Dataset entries
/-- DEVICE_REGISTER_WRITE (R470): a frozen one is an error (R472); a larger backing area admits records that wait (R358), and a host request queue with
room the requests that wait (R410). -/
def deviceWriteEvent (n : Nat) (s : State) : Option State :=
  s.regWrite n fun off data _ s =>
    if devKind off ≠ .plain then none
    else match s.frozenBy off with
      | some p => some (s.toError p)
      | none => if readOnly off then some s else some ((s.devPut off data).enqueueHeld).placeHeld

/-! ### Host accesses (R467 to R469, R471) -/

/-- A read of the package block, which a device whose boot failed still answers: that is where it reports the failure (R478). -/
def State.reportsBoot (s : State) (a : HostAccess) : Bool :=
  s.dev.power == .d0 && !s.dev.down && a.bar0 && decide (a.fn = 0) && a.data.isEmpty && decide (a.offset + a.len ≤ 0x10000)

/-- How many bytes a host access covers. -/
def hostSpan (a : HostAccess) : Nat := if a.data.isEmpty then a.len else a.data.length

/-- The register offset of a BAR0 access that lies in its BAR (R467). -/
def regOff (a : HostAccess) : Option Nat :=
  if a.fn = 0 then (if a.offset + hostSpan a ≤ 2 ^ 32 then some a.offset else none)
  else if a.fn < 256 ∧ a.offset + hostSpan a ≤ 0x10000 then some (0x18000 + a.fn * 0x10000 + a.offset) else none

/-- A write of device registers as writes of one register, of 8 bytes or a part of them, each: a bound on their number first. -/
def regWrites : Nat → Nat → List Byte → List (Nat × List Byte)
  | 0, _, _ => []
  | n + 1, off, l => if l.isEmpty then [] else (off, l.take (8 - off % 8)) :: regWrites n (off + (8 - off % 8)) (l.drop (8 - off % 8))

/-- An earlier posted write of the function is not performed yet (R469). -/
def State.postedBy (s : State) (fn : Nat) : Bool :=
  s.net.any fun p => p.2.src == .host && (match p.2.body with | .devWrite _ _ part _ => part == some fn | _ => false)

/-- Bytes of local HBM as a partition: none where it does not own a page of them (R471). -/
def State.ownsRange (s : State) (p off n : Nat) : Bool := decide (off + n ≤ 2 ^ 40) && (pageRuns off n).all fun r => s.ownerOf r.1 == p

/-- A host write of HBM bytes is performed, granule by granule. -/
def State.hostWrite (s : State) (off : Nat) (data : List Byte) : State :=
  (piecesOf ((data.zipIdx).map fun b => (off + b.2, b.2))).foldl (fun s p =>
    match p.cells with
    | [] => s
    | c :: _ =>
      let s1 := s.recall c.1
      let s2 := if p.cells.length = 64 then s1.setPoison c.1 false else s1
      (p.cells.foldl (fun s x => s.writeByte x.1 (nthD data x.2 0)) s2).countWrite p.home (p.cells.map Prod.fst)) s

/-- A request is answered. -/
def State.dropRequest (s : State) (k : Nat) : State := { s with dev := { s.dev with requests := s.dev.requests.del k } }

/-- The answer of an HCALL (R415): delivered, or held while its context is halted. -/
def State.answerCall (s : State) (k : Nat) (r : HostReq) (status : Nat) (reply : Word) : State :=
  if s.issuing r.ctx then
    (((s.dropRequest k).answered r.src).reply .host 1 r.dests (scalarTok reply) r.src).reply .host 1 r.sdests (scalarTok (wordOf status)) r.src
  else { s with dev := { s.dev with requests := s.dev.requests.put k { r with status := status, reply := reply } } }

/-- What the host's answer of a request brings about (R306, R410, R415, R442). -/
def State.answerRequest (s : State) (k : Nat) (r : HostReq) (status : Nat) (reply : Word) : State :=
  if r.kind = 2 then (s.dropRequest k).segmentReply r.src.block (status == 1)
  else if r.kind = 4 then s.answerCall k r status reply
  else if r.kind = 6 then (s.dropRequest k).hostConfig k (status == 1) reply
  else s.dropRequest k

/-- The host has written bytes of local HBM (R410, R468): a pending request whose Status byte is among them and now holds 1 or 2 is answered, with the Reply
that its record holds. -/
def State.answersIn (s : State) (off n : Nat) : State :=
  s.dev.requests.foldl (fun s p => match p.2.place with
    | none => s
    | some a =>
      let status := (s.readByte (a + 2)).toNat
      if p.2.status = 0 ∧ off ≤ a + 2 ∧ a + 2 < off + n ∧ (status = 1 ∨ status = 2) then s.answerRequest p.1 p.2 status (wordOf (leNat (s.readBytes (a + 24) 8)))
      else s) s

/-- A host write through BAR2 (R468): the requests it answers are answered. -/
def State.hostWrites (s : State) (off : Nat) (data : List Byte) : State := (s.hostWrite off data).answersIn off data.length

### Try it
Having read the entries above, repeat them exactly.

### Output for this exercise
/-- DEVICE_REGISTER_WRITE (R470): a frozen one is an error (R472); a larger backing area admits records that wait (R358), and a host request queue with
room the requests that wait (R410). -/
def deviceWriteEvent (n : Nat) (s : State) : Option State :=
  s.regWrite n fun off data _ s =>
    if devKind off ≠ .plain then none
    else match s.frozenBy off with
      | some p => some (s.toError p)
      | none => if readOnly off then some s else some ((s.devPut off data).enqueueHeld).placeHeld

/-! ### Host accesses (R467 to R469, R471) -/

/-- A read of the package block, which a device whose boot failed still answers: that is where it reports the failure (R478). -/
def State.reportsBoot (s : State) (a : HostAccess) : Bool :=
  s.dev.power == .d0 && !s.dev.down && a.bar0 && decide (a.fn = 0) && a.data.isEmpty && decide (a.offset + a.len ≤ 0x10000)

/-- How many bytes a host access covers. -/
def hostSpan (a : HostAccess) : Nat := if a.data.isEmpty then a.len else a.data.length

/-- The register offset of a BAR0 access that lies in its BAR (R467). -/
def regOff (a : HostAccess) : Option Nat :=
  if a.fn = 0 then (if a.offset + hostSpan a ≤ 2 ^ 32 then some a.offset else none)
  else if a.fn < 256 ∧ a.offset + hostSpan a ≤ 0x10000 then some (0x18000 + a.fn * 0x10000 + a.offset) else none

/-- A write of device registers as writes of one register, of 8 bytes or a part of them, each: a bound on their number first. -/
def regWrites : Nat → Nat → List Byte → List (Nat × List Byte)
  | 0, _, _ => []
  | n + 1, off, l => if l.isEmpty then [] else (off, l.take (8 - off % 8)) :: regWrites n (off + (8 - off % 8)) (l.drop (8 - off % 8))

/-- An earlier posted write of the function is not performed yet (R469). -/
def State.postedBy (s : State) (fn : Nat) : Bool :=
  s.net.any fun p => p.2.src == .host && (match p.2.body with | .devWrite _ _ part _ => part == some fn | _ => false)

/-- Bytes of local HBM as a partition: none where it does not own a page of them (R471). -/
def State.ownsRange (s : State) (p off n : Nat) : Bool := decide (off + n ≤ 2 ^ 40) && (pageRuns off n).all fun r => s.ownerOf r.1 == p

/-- A host write of HBM bytes is performed, granule by granule. -/
def State.hostWrite (s : State) (off : Nat) (data : List Byte) : State :=
  (piecesOf ((data.zipIdx).map fun b => (off + b.2, b.2))).foldl (fun s p =>
    match p.cells with
    | [] => s
    | c :: _ =>
      let s1 := s.recall c.1
      let s2 := if p.cells.length = 64 then s1.setPoison c.1 false else s1
      (p.cells.foldl (fun s x => s.writeByte x.1 (nthD data x.2 0)) s2).countWrite p.home (p.cells.map Prod.fst)) s

/-- A request is answered. -/
def State.dropRequest (s : State) (k : Nat) : State := { s with dev := { s.dev with requests := s.dev.requests.del k } }

/-- The answer of an HCALL (R415): delivered, or held while its context is halted. -/
def State.answerCall (s : State) (k : Nat) (r : HostReq) (status : Nat) (reply : Word) : State :=
  if s.issuing r.ctx then
    (((s.dropRequest k).answered r.src).reply .host 1 r.dests (scalarTok reply) r.src).reply .host 1 r.sdests (scalarTok (wordOf status)) r.src
  else { s with dev := { s.dev with requests := s.dev.requests.put k { r with status := status, reply := reply } } }

/-- What the host's answer of a request brings about (R306, R410, R415, R442). -/
def State.answerRequest (s : State) (k : Nat) (r : HostReq) (status : Nat) (reply : Word) : State :=
  if r.kind = 2 then (s.dropRequest k).segmentReply r.src.block (status == 1)
  else if r.kind = 4 then s.answerCall k r status reply
  else if r.kind = 6 then (s.dropRequest k).hostConfig k (status == 1) reply
  else s.dropRequest k

/-- The host has written bytes of local HBM (R410, R468): a pending request whose Status byte is among them and now holds 1 or 2 is answered, with the Reply
that its record holds. -/
def State.answersIn (s : State) (off n : Nat) : State :=
  s.dev.requests.foldl (fun s p => match p.2.place with
    | none => s
    | some a =>
      let status := (s.readByte (a + 2)).toNat
      if p.2.status = 0 ∧ off ≤ a + 2 ∧ a + 2 < off + n ∧ (status = 1 ∨ status = 2) then s.answerRequest p.1 p.2 status (wordOf (leNat (s.readBytes (a + 24) 8)))
      else s) s

/-- A host write through BAR2 (R468): the requests it answers are answered. -/
def State.hostWrites (s : State) (off : Nat) (data : List Byte) : State := (s.hostWrite off data).answersIn off data.length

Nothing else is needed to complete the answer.